Salehe Bajuna Rashid, Jones Chris Ian, Di Fatta Giuseppe, McGuffin Liam James
School of Biological Sciences, University of Reading, Reading, United Kingdom.
Department of Computer Science, University of Reading, Reading, United Kingdom.
PLoS One. 2017 Apr 25;12(4):e0175957. doi: 10.1371/journal.pone.0175957. eCollection 2017.

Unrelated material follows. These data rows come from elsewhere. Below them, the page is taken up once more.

/-- A floating-point result of latency 4 in fq (R73, R80). -/
def floatOp (a : SArgs) (srcs : List Port) (v : Arch → Nat × Flags) : OpFn := fun c s =>
  let r := (s.ctx c).arch
  { slot := .s, reads := readsS a srcs, lands := scalarResult r a 4 .fq (v r).1 (v r).2 }
/-- A special function: latency 14, no latch (R39, R84). -/
def specialOp (a : SArgs) (srcs : List Port) (v : Arch → Nat × Flags) : OpFn := fun c s =>
  let r := (s.ctx c).arch
  { slot := .s, reads := readsS a srcs
    lands := if enabledS r a.pred a.neg then landPort a.dst 14 (BitVec.ofNat 1024 (v r).1) ++ landFlags 14 (v r).2
      else [] }
/-- A floating-point compare (R81). -/
def fcmpOp (a : SArgs) (k : FCond) : OpFn := fun c s =>
  let r := (s.ctx c).arch
  let (t, fl) := cmpF (fmtS a.size) k (srcF r a a.a) (srcF r a a.b)
  { slot := .s, reads := readsS a [a.a, a.b], lands := compareResult r a t fl }

/-! ### Predicates (R85) -/

/-- A predicate operand. -/
def srcP (r : Arch) : Port → Pred
  | .p n => pReg r n
  | _ => 0
/-- A predicate result: 128 bits in its destination, bits [63:0] in iq (R73). -/
def predOp (a : SArgs) (srcs : List Port) (v : Arch → BitVec 128) : OpFn := fun c s =>
  let r := (s.ctx c).arch
  { slot := .s, reads := readsS a srcs
    lands := if enabledS r a.pred a.neg then
        landPort a.dst 1 ((v r).zeroExtend 1024) ++ [landLatch .iq 1 (((v r).extractLsb' 0 64).zeroExtend 1024)]
      else [] }
/-- A test of a predicate. -/
def predTest (a : SArgs) (f : Pred → Bool) : OpFn := fun c s =>
  let r := (s.ctx c).arch
  { slot := .s, reads := readsS a [a.a], lands := compareResult r a (f (srcP r a.a)) 0 }

/-! ### Transfers of control (R86 to R89) -/

/-- The target of a transfer: pc + 64 imm23, or a register (R86). -/
def jumpTarget (r : Arch) (a : SArgs) (pc : Nat) : Nat := match a.a with
  | .imm => (((pc : Int) + 64 * a.imm.toInt) % 2 ^ 64).toNat
  | q => (readScalar r 0 q).toNat
/-- A transfer: ALIGN for a misaligned target, else the target is pending (R86, R87). -/
def transferOp (a : SArgs) (link : Bool) : OpFn := fun c s =>
  let x := s.ctx c
  let r := x.arch
  let t := jumpTarget r a x.pc
  let on := enabledS r a.pred a.neg
  { slot := .s, reads := readsS a [a.a]
    traps := trapIf (on && t % 64 != 0) s c .s .align t
    jump := if on then some t else none
    lands := if link then scalarResult r a 1 .iq ((x.pc + 128) % 2 ^ 64) 0 else [] }

/-- What an enabled `loop` does to the loop stack, innermost entry first (R89). -/
def loopStack (l : List LoopEntry) (start n : Nat) : List LoopEntry :=
  if n = 0 then l.drop 1 else { start := start, remaining := n } :: l

/-- `add` (R75). -/
def opAdd (a : SArgs) : OpFn := intOp2 a fun _ x y => x + y
/-- `add` (R75). -/
def execAdd (a : SArgs) (s : State) : Host.Outcome State Fault Refusal :=
  issueAlone (.add a) .s (opAdd a) s

/-- `sub` (R75). -/
def opSub (a : SArgs) : OpFn := intOp2 a fun n x y => x + (2 ^ n - y)
/-- `sub` (R75). -/
def execSub (a : SArgs) (s : State) : Host.Outcome State Fault Refusal :=
  issueAlone (.sub a) .s (opSub a) s

/-- `mul` (R75). -/
def opMul (a : SArgs) : OpFn := intOp2 a fun _ x y => x * y
/-- `mul` (R75). -/
def execMul (a : SArgs) (s : State) : Host.Outcome State Fault Refusal :=
  issueAlone (.mul a) .s (opMul a) s

/-- `mulh`: the high half of the signed product (R75). -/
def opMulh (a : SArgs) : OpFn := intOp2 a fun n x y => enc n (sgn n x * sgn n y / 2 ^ n)
/-- `mulh`: the high half of the signed product (R75). -/
def execMulh (a : SArgs) (s : State) : Host.Outcome State Fault Refusal :=
  issueAlone (.mulh a) .s (opMulh a) s

/-- `mulhn`: the high half of the natural product (R75). -/
def opMulhn (a : SArgs) : OpFn := intOp2 a fun n x y => x * y / 2 ^ n
/-- `mulhn`: the high half of the natural product (R75). -/
def execMulhn (a : SArgs) (s : State) : Host.Outcome State Fault Refusal :=
  issueAlone (.mulhn a) .s (opMulhn a) s

/-- `neg` (R75). -/
def opNeg (a : SArgs) : OpFn := intOp1 a fun n x => 2 ^ n - x
/-- `neg` (R75). -/
def execNeg (a : SArgs) (s : State) : Host.Outcome State Fault Refusal :=
  issueAlone (.neg a) .s (opNeg a) s

/-- `abs`: the most negative value maps to itself (R75). -/
def opAbs (a : SArgs) : OpFn := intOp1 a fun n x => (sgn n x).natAbs
/-- `abs`: the most negative value maps to itself (R75). -/
def execAbs (a : SArgs) (s : State) : Host.Outcome State Fault Refusal :=
  issueAlone (.abs a) .s (opAbs a) s

/-- `min`, signed (R75). -/
def opMin (a : SArgs) : OpFn := intOp2 a fun n x y => if sgn n x ≤ sgn n y then x else y
/-- `min`, signed (R75). -/
def execMin (a : SArgs) (s : State) : Host.Outcome State Fault Refusal :=
  issueAlone (.min a) .s (opMin a) s

/-- `max`, signed (R75). -/
def opMax (a : SArgs) : OpFn := intOp2 a fun n x y => if sgn n x ≤ sgn n y then y else x
/-- `max`, signed (R75). -/
def execMax (a : SArgs) (s : State) : Host.Outcome State Fault Refusal :=
  issueAlone (.max a) .s (opMax a) s

/-- `minn`, natural (R75). -/
def opMinn (a : SArgs) : OpFn := intOp2 a fun _ x y => if x ≤ y then x else y
/-- `minn`, natural (R75). -/
def execMinn (a : SArgs) (s : State) : Host.Outcome State Fault Refusal :=
  issueAlone (.minn a) .s (opMinn a) s

/-- `maxn`, natural (R75). -/
def opMaxn (a : SArgs) : OpFn := intOp2 a fun _ x y => if x ≤ y then y else x
/-- `maxn`, natural (R75). -/
def execMaxn (a : SArgs) (s : State) : Host.Outcome State Fault Refusal :=
  issueAlone (.maxn a) .s (opMaxn a) s

/-- `and` (R76). -/
def opAnd (a : SArgs) : OpFn := intOp2 a fun _ x y => x &&& y
/-- `and` (R76). -/
def execAnd (a : SArgs) (s : State) : Host.Outcome State Fault Refusal :=
  issueAlone (.and a) .s (opAnd a) s

/-- `or` (R76). -/
def opOr (a : SArgs) : OpFn := intOp2 a fun _ x y => x ||| y
/-- `or` (R76). -/
def execOr (a : SArgs) (s : State) : Host.Outcome State Fault Refusal :=
  issueAlone (.or a) .s (opOr a) s

/-- `xor` (R76). -/
def opXor (a : SArgs) : OpFn := intOp2 a fun _ x y => x ^^^ y
/-- `xor` (R76). -/
def execXor (a : SArgs) (s : State) : Host.Outcome State Fault Refusal :=
  issueAlone (.xor a) .s (opXor a) s

/-- `andn`: a AND NOT b (R76). -/
def opAndn (a : SArgs) : OpFn := intOp2 a fun n x y => x &&& (2 ^ n - 1 - y)
/-- `andn`: a AND NOT b (R76). -/
def execAndn (a : SArgs) (s : State) : Host.Outcome State Fault Refusal :=
  issueAlone (.andn a) .s (opAndn a) s

/-- `not` (R76). -/
def opNot (a : SArgs) : OpFn := intOp1 a fun n x => 2 ^ n - 1 - x
/-- `not` (R76). -/
def execNot (a : SArgs) (s : State) : Host.Outcome State Fault Refusal :=
  issueAlone (.not a) .s (opNot a) s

Advances in omics technologies have led to the discovery of genetic markers, or single nucleotide polymorphisms (SNPs), that are associated with particular diseases or complex traits. Although there have been significant improvements in the approaches used to analyse associations of SNPs with disease, further optimised and rapid techniques are needed to keep up with the rate of SNP discovery, which has exacerbated the 'missing heritability' problem. Here, we have devised a novel, integrated, heuristic-based, hybrid analytical computational pipeline, for rapidly detecting novel or key genetic variants that are associated with diseases or complex traits. Our pipeline is particularly useful in genetic association studies where the genotyped SNP data are highly dimensional, and the complex trait phenotype involved is continuous. In particular, the pipeline is more efficient for investigating small sets of genotyped SNPs defined in high dimensional spaces that may be associated with continuous phenotypes, rather than for the investigation of whole genome variants. The pipeline, which employs a consensus approach based on the random forest, was able to rapidly identify previously unseen key SNPs, that are significantly associated with the platelet response phenotype, which was used as our complex trait case study. Several of these SNPs, such as rs6141803 of COMMD7 and rs41316468 in PKT2B, have independently confirmed associations with cardiovascular diseases (CVDs) according to other unrelated studies, suggesting that our pipeline is robust in identifying key genetic variants. Our new pipeline provides an important step towards addressing the problem of 'missing heritability' through enhanced detection of key genetic variants (SNPs) that are associated with continuous complex traits/disease phenotypes.
组学技术的进步促使人们发现了与特定疾病或复杂性状相关的遗传标记,即单核苷酸多态性(SNP)。尽管在分析SNP与疾病关联的方法上已经取得了显著进展,但仍需要进一步优化和快速的技术来跟上SNP发现的速度,因为这加剧了“遗传力缺失”问题。在此,我们设计了一种新颖的、集成的、基于启发式的混合分析计算流程,用于快速检测与疾病或复杂性状相关的新的或关键的遗传变异。我们的流程在基因关联研究中特别有用,其中基因分型的SNP数据具有高维度,且所涉及的复杂性状表型是连续的。特别是,该流程在研究高维空间中定义的可能与连续表型相关的少量基因分型SNP时更有效,而不是用于研究全基因组变异。该流程采用基于随机森林的共识方法,能够快速识别先前未发现的与血小板反应表型显著相关的关键SNP,我们将血小板反应表型用作复杂性状案例研究。根据其他不相关的研究,这些SNP中的几个,如COMMD7的rs6141803和PKT2B中的rs41316468,已独立证实与心血管疾病(CVD)相关,这表明我们的流程在识别关键遗传变异方面是稳健的。我们的新流程朝着通过增强检测与连续复杂性状/疾病表型相关的关键遗传变异(SNP)来解决“遗传力缺失”问题迈出了重要一步。